ECF No. 69-1, at 2. Mr. Butcher argues that this is ambiguous. According to him, it could mean that he was not waiving his right to sue other parties. His confusion in reading this section, he says, demonstrates its ambiguity. Mr. Butcher's contention does not hold water. To the Court, which is charged with interpreting and analyzing any contract in the first instance, Murphy, 777 A.2d at 430; Great American Insurance Co. v. Norwin School District, 544 F.3d 229, 243 (3d Cir. 2008), there is only one way to read this paragraph, and that is as a statement that other parties are not releasing or discharging any claims they may have against Mr. Butcher. There is no ambiguity here.

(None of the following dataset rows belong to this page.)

theorem State.lnkReset_good (force : km.part .force) (out : km.part .out) (tim : km.part .tim) (dep : km.part .dep)
    (mem : km.part .mem) (dram : km.part .dram) (scn : km.part .scn) (cor : km.part .cor) (rai : km.part .rai)
    (lfm : km.part .lfm) (line : km.part .line) (rdn : km.part .rdn) (que : km.part .que) (fwu : km.part .fwu)
    (any : ∀ f, km.fld f) (s : State) (p : Nat) (hs : s.Keeps km pq) : (State.lnkReset s p).Keeps km pq := by
  unfold State.lnkReset
  repeat' first
    | with_reducible assumption
    | (with_reducible (intros; exact any _))
    | ((try lift_lets -underBinder); intro x; refine Keep.use (k := km) (q := pq) (s := x) ?_ ?_; (on_goal 1 => dsimp -zeta only [x]); (on_goal 2 => clear_value x; intro _))
    | ((try lift_lets -underBinder); intro x; refine Keep.usePair (k := km) (q := pq) (p := x) ?_ ?_; (on_goal 1 => dsimp -zeta only [x]); (on_goal 2 => clear_value x; intro _))
    | ((try lift_lets -underBinder); intro x; refine Keep.memSt (x := x) ?_; subst x)
    | ((try lift_lets -underBinder); intro x; refine Keep.depSt (x := x) ?_; subst x)
    | ((try lift_lets -underBinder); intro x; clear_value x)
    | (intro _)
    | with_reducible apply Keep.ite
    | with_reducible apply State.portDown_good
    | with_reducible apply State.regsReset_good
    | with_reducible apply State.setPort_good
    | with_reducible apply State.toDetect_good
    | with_reducible apply State.setStage_good
    | with_reducible apply State.forN_good
    | with_reducible apply State.setLaneState_good

theorem State.lnlReset_good (force : km.part .force) (out : km.part .out) (tim : km.part .tim) (dep : km.part .dep)
    (mem : km.part .mem) (dram : km.part .dram) (scn : km.part .scn) (cor : km.part .cor) (rai : km.part .rai)
    (lfm : km.part .lfm) (line : km.part .line) (rdn : km.part .rdn) (que : km.part .que) (fwu : km.part .fwu)
    (any : ∀ f, km.fld f) (s : State) (l : Nat) (hs : s.Keeps km pq) : (State.lnlReset s l).Keeps km pq := by
  unfold State.lnlReset
  repeat' first
    | with_reducible assumption
    | (with_reducible (intros; exact any _))
    | ((try lift_lets -underBinder); intro x; refine Keep.use (k := km) (q := pq) (s := x) ?_ ?_; (on_goal 1 => dsimp -zeta only [x]); (on_goal 2 => clear_value x; intro _))
    | ((try lift_lets -underBinder); intro x; refine Keep.usePair (k := km) (q := pq) (p := x) ?_ ?_; (on_goal 1 => dsimp -zeta only [x]); (on_goal 2 => clear_value x; intro _))
    | ((try lift_lets -underBinder); intro x; refine Keep.memSt (x := x) ?_; subst x)
    | ((try lift_lets -underBinder); intro x; refine Keep.depSt (x := x) ?_; subst x)
    | ((try lift_lets -underBinder); intro x; clear_value x)
    | (intro _)
    | with_reducible apply Keep.ite
    | with_reducible apply State.regsReset_good
    | with_reducible apply State.setLane_good
    | with_reducible apply State.laneRetry_good
    | with_reducible apply State.laneFault_good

The Release is also an integrated document in that the Release states in clear terms that "no representations . . . of any of the parties released have induced us to make this settlement." Id. As a result, the parol evidence rule applies. Yocca v. Pittsburgh Steelers Sports, Inc., 854 A.2d 425, 436 (Pa. 2004). This means that evidence of prior representations is not admissible. Id. Mr. Butcher tries to get around this by claiming that the Release was the product of fraud, mutual mistake, or accident. ECF No. 74, at 10. See Yocca, 854 A.2d at 437 (explaining that an exception to the parol evidence rule exists "where a party avers that a term was omitted from the contract because of fraud, accident, or mistake"). None of these theories succeeds.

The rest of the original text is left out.